Consider the listing below. Extract exactly the lines from the line containing "s with diff" to the line containing "en := true, mode", both included.

------------------------------------------------------------------------

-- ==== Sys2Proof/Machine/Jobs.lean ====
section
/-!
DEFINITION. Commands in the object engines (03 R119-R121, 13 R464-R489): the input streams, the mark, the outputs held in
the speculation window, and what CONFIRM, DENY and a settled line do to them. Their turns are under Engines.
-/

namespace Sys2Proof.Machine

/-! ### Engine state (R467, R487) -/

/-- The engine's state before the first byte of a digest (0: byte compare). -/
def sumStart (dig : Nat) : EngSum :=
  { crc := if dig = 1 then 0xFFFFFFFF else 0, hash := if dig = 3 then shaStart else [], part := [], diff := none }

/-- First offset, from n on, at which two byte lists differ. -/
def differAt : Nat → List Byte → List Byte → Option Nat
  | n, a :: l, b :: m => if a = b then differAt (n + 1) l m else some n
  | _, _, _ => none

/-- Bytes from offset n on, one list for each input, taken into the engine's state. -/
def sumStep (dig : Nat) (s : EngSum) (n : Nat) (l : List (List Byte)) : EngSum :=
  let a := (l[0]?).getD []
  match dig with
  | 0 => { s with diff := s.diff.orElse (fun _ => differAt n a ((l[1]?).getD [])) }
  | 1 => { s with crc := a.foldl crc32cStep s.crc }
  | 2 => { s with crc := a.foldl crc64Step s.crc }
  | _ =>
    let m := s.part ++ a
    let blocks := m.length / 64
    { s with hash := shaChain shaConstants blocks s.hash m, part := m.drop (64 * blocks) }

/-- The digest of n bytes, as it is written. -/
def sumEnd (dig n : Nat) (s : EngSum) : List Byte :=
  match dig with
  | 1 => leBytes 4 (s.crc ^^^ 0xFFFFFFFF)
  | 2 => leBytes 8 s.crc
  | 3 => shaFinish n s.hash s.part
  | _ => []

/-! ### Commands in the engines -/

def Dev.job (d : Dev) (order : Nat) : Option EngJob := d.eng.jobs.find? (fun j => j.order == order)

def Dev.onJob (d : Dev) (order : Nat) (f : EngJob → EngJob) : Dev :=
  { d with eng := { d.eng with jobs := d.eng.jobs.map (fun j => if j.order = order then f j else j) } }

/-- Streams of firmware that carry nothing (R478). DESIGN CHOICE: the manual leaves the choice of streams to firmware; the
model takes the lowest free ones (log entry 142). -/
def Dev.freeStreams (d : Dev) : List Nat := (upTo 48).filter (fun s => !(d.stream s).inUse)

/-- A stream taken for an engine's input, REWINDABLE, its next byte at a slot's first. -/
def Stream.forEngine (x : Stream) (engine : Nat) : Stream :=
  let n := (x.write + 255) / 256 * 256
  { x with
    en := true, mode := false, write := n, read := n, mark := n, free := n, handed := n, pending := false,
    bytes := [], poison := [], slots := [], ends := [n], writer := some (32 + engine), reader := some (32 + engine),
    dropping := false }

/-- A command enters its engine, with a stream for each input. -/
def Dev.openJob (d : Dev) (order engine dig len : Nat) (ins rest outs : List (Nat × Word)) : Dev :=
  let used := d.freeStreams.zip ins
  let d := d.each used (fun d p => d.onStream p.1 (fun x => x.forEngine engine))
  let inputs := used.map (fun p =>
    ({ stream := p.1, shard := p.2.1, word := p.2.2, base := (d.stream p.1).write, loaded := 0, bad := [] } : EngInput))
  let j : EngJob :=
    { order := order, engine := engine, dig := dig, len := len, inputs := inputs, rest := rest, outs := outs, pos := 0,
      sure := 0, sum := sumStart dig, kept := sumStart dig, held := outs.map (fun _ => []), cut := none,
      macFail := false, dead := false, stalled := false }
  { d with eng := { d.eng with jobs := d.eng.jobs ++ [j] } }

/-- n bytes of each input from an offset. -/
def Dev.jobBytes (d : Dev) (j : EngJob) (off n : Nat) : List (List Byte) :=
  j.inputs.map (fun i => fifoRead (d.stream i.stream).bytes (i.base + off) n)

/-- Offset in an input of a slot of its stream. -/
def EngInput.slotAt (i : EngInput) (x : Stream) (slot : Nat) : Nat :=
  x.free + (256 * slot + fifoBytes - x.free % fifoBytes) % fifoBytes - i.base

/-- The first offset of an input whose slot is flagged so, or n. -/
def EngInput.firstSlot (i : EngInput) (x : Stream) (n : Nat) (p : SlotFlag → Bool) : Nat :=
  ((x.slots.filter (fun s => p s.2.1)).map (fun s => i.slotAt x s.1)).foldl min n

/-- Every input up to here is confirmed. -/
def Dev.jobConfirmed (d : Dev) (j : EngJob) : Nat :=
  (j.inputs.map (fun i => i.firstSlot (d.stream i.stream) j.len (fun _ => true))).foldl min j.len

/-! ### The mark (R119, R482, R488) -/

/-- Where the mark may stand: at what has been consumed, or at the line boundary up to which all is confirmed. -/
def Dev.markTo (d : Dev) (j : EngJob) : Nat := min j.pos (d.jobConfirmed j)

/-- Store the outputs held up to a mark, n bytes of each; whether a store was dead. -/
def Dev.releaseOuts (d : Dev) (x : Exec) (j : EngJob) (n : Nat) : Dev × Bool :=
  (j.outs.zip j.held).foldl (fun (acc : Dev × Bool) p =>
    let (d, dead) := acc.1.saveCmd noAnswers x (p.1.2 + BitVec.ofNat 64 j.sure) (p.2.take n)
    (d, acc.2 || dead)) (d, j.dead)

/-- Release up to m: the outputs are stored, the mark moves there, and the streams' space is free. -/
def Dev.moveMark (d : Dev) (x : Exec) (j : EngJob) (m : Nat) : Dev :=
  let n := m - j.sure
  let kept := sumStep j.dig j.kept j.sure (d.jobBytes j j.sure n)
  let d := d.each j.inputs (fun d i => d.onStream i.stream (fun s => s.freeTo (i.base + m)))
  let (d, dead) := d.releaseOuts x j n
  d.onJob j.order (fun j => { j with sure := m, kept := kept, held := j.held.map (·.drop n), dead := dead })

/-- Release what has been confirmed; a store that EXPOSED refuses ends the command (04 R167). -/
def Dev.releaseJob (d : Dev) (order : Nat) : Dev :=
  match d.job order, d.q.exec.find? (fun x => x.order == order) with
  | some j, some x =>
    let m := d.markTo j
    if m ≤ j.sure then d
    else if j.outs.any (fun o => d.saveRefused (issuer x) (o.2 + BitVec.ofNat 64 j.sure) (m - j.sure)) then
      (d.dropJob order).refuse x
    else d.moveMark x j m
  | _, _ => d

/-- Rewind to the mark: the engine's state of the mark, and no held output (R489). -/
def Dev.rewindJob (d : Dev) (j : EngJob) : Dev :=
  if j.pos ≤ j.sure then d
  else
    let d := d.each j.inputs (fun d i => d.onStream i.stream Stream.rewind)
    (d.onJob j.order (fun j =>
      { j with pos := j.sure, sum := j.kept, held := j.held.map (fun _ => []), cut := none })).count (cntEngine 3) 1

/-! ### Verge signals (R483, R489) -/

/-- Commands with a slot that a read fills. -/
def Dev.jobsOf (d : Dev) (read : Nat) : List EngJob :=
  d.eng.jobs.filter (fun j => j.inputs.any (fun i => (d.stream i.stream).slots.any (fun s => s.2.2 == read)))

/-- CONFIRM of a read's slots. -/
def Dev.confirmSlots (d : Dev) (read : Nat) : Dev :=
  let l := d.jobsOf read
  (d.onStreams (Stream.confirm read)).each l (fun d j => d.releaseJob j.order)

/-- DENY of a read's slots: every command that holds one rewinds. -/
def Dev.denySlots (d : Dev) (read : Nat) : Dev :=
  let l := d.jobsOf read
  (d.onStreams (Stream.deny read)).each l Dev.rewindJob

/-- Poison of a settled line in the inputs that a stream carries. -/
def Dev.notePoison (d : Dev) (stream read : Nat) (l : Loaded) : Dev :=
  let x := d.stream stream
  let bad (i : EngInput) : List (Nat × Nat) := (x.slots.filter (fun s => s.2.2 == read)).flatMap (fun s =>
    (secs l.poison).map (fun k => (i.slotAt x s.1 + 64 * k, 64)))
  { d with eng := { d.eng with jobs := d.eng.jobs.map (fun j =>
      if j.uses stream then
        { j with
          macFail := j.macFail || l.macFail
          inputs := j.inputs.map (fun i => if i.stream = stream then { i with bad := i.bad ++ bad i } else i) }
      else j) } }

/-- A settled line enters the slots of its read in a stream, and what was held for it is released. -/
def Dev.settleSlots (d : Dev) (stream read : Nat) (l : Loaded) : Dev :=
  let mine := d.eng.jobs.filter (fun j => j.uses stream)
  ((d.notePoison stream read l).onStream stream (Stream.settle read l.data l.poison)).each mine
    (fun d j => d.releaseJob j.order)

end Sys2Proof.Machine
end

------------------------------------------------------------------------

Exercise result
  | 0 => { s with diff := s.diff.orElse (fun _ => differAt n a ((l[1]?).getD [])) }
  | 1 => { s with crc := a.foldl crc32cStep s.crc }
  | 2 => { s with crc := a.foldl crc64Step s.crc }
  | _ =>
    let m := s.part ++ a
    let blocks := m.length / 64
    { s with hash := shaChain shaConstants blocks s.hash m, part := m.drop (64 * blocks) }

/-- The digest of n bytes, as it is written. -/
def sumEnd (dig n : Nat) (s : EngSum) : List Byte :=
  match dig with
  | 1 => leBytes 4 (s.crc ^^^ 0xFFFFFFFF)
  | 2 => leBytes 8 s.crc
  | 3 => shaFinish n s.hash s.part
  | _ => []

/-! ### Commands in the engines -/

def Dev.job (d : Dev) (order : Nat) : Option EngJob := d.eng.jobs.find? (fun j => j.order == order)

def Dev.onJob (d : Dev) (order : Nat) (f : EngJob → EngJob) : Dev :=
  { d with eng := { d.eng with jobs := d.eng.jobs.map (fun j => if j.order = order then f j else j) } }

/-- Streams of firmware that carry nothing (R478). DESIGN CHOICE: the manual leaves the choice of streams to firmware; the
model takes the lowest free ones (log entry 142). -/
def Dev.freeStreams (d : Dev) : List Nat := (upTo 48).filter (fun s => !(d.stream s).inUse)

/-- A stream taken for an engine's input, REWINDABLE, its next byte at a slot's first. -/
def Stream.forEngine (x : Stream) (engine : Nat) : Stream :=
  let n := (x.write + 255) / 256 * 256
  { x with
    en := true, mode := false, write := n, read := n, mark := n, free := n, handed := n, pending := false,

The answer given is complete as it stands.